Highlights
- Third Bid Rejected: Rightmove PLC has turned down a third acquisition proposal from Rupert Murdoch's REA Group, citing insufficient engagement and value.
- REA's Frustration: The Australian rival expressed disappointment at the rejection and hinted at pursuing a hostile takeover if necessary, emphasizing the compelling nature of its offer for Rightmove shareholders.
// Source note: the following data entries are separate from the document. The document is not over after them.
-- ==== Sys2Proof/WellFormed.lean ====
section
/-! DEFINITION. Which instructions the encoding can express: the address modes each row lists (30_encoding.md R101 and
the Encoding clause of each rule). Everything the decoder answers is well formed. -/

namespace Sys2Proof

/-- The mode name IDX: no extension byte and no indirection (R113). -/
def Idx.isShort : Idx → Bool
  | .off5 _ _ | .auto _ _ _ | .acc _ _ => true
  | .off9 _ _ | .off16 _ _ | .indD _ | .ind16 _ _ => false

/-- The modes [D,IDX] and [IDX2] (R98, R99). -/
def Idx.isIndirect : Idx → Bool
  | .indD _ | .ind16 _ _ => true
  | .off5 _ _ | .auto _ _ _ | .acc _ _ | .off9 _ _ | .off16 _ _ => false

/-- EXT and the five indexed modes: no DIR row (R168, R176, R190, R256, R412, R439). -/
def Addr.noDir : Addr → Bool
  | .dir _ => false
  | .ext _ | .idx _ => true

/-- DIR, EXT, IDX, IDX1, IDX2: no indirect row (R140, R142, R163, R416). -/
def Addr.noIndirect : Addr → Bool
  | .dir _ | .ext _ => true
  | .idx i => !i.isIndirect

/-- EXT and IDX only: a memory operand of MOVB and MOVW (R450, R451). -/
def Addr.isMove : Addr → Bool
  | .dir _ => false
  | .ext _ => true
  | .idx i => i.isShort

/-- A source of MOVB (R450). -/
def Src8.isMove : Src8 → Bool
  | .imm _ => true
  | .mem m => m.isMove

/-- A source of MOVW (R451). -/
def Src16.isMove : Src16 → Bool
  | .imm _ => true
  | .mem m => m.isMove

/-- The trap numbers: `$30` to `$39` and `$40` to `$FF` (R106). -/
def isTrapNumber (tn : Byte) : Bool :=
  (0x30#8 ≤ tn && tn ≤ 0x39#8) || 0x40#8 ≤ tn

/-- A CALL operand: the direct forms take IDX, IDX1, IDX2 (R300), the others [D,IDX], [IDX2] (R301). -/
def CallTo.wf : CallTo → Bool
  | .ext _ _ => true
  | .idx i _ => !i.isIndirect
  | .ind i => i.isIndirect

/-- The instruction has an encoding. -/
def Instr.wf : Instr → Bool
  | .clr m | .tst m | .dec m | .lsl m | .asl m | .lsr m | .rol m | .ror m => m.noDir
  | .asr m | .com m | .inc m | .neg m | .jmp m => m.noDir
  | .brclr m _ _ | .brset m _ _ | .bset m _ | .bclr m _ => m.noIndirect
  | .leax i | .leay i | .leas i => !i.isIndirect
  | .etbl i | .tbl i => i.isShort
  | .call t => t.wf
  | .movb src dst => src.isMove && dst.isMove
  | .movw src dst => src.isMove && dst.isMove
  | .trap tn => isTrapNumber tn
  | .bra _ | .brn _ | .bls _ | .bhs _ | .blo _ | .bne _ | .bvc _ | .bvs _ | .bpl _ | .bmi _ | .blt _ | .ble _
  | .bcc _ | .bcs _ | .bsr _ | .ibeq _ _ | .ibne _ _ | .andcc _ | .clc | .cli | .clv | .bita _ | .bitb _ | .cba
  | .clra | .clrb | .cmpa _ | .cmpb _ | .eora _ | .eorb _ | .tsta | .tstb | .deca | .decb | .des | .dex | .dey
  | .ediv | .edivs | .emacs _ | .emul | .emuls | .fdiv | .idiv | .idivs | .sba | .suba _ | .subb _ | .emaxd _
  | .emaxm _ | .emind _ | .eminm _ | .maxa _ | .maxm _ | .lsla | .lslb | .lsld | .lsra | .lsrb | .lsrd | .rola
  | .rolb | .rora | .rorb | .asla | .aslb | .asld | .exg _ _ | .tfr _ _ | .tsx | .tsy | .txs | .tys | .xgdx
  | .xgdy | .psha | .pshb | .pshc | .pshd | .pshx | .pshy | .pula | .pulb | .pulc | .puld | .pulx | .puly
  | .sts _ | .stx _ | .sty _ | .rtc | .rti | .rts | .stop | .wai | .mem | .rev | .revw | .wav | .wavr | .aba
  | .abx | .aby | .ins | .adca _ | .adcb _ | .adda _ | .addb _ | .addd _ | .anda _ | .andb _ | .asra | .asrb
  | .beq _ | .bge _ | .bgt _ | .bhi _ | .bgnd | .coma | .comb | .cpd _ | .cps _ | .cpx _ | .cpy _ | .daa
  | .dbeq _ _ | .dbne _ _ | .tbeq _ _ | .tbne _ _ | .inca | .incb | .inx | .iny | .jsr _ | .lbra _ | .lbrn _
  | .lbhi _ | .lbls _ | .lbcc _ | .lbcs _ | .lbne _ | .lbeq _ | .lbvc _ | .lbvs _ | .lbpl _ | .lbmi _ | .lbge _
  | .lblt _ | .lbgt _ | .lble _ | .lbhs _ | .lblo _ | .ldaa _ | .ldab _ | .ldd _ | .lds _ | .ldx _ | .ldy _
  | .mina _ | .minm _ | .mul | .nega | .negb | .nop | .oraa _ | .orab _ | .orcc _ | .sec | .sei | .sev
  | .sbca _ | .sbcb _ | .staa _ | .stab _ | .std _ | .subd _ | .swi | .tab | .tba | .tap | .tpa | .sex _ _ =>
    true

end Sys2Proof
end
- Investor Dynamics: Major institutional shareholders of Rightmove may be open to negotiations, as they are likely to have specific price points in mind for their shares.
Description
Rightmove PLC (LSE:RMV) has officially rejected a third bid from REA Group, owned by Rupert Murdoch, which has prompted discussions about a potential hostile takeover. Following the rejection, REA expressed disappointment and frustration, indicating that it believes its offer represents a significant premium for Rightmove shareholders compared to industry peers. The company has urged these shareholders to engage directly with the Rightmove board.
Commentators suggest that REA's continued efforts could signal a last-ditch attempt to secure a deal, with some predicting that a more aggressive approach may be on the horizon. According to Sean Kealy from Panmure Liberum, the rejection of the latest bid, which offered only a modest increase over previous proposals, was expected. He noted that the decision now rests with REA, which may need to pursue a more direct strategy if it hopes to convince Rightmove's shareholders.
Russ Mould from AJ Bell echoed this sentiment, highlighting that REA's recent statement could pave the way for a hostile approach, potentially bypassing Rightmove's board and negotiating directly with shareholders instead. An examination of Rightmove's major shareholders reveals that institutional investors dominate, with firms like Kayne Anderson Rudnick Investment Management and Lindsell Train holding significant stakes. These investors are likely motivated by financial considerations rather than emotional ties, which could influence their receptiveness to REA's overtures.
As the situation develops, the dynamics between REA Group and Rightmove will be crucial. The outcome may depend on REA’s ability to formulate a more attractive offer and engage effectively with shareholders who might be amenable to change.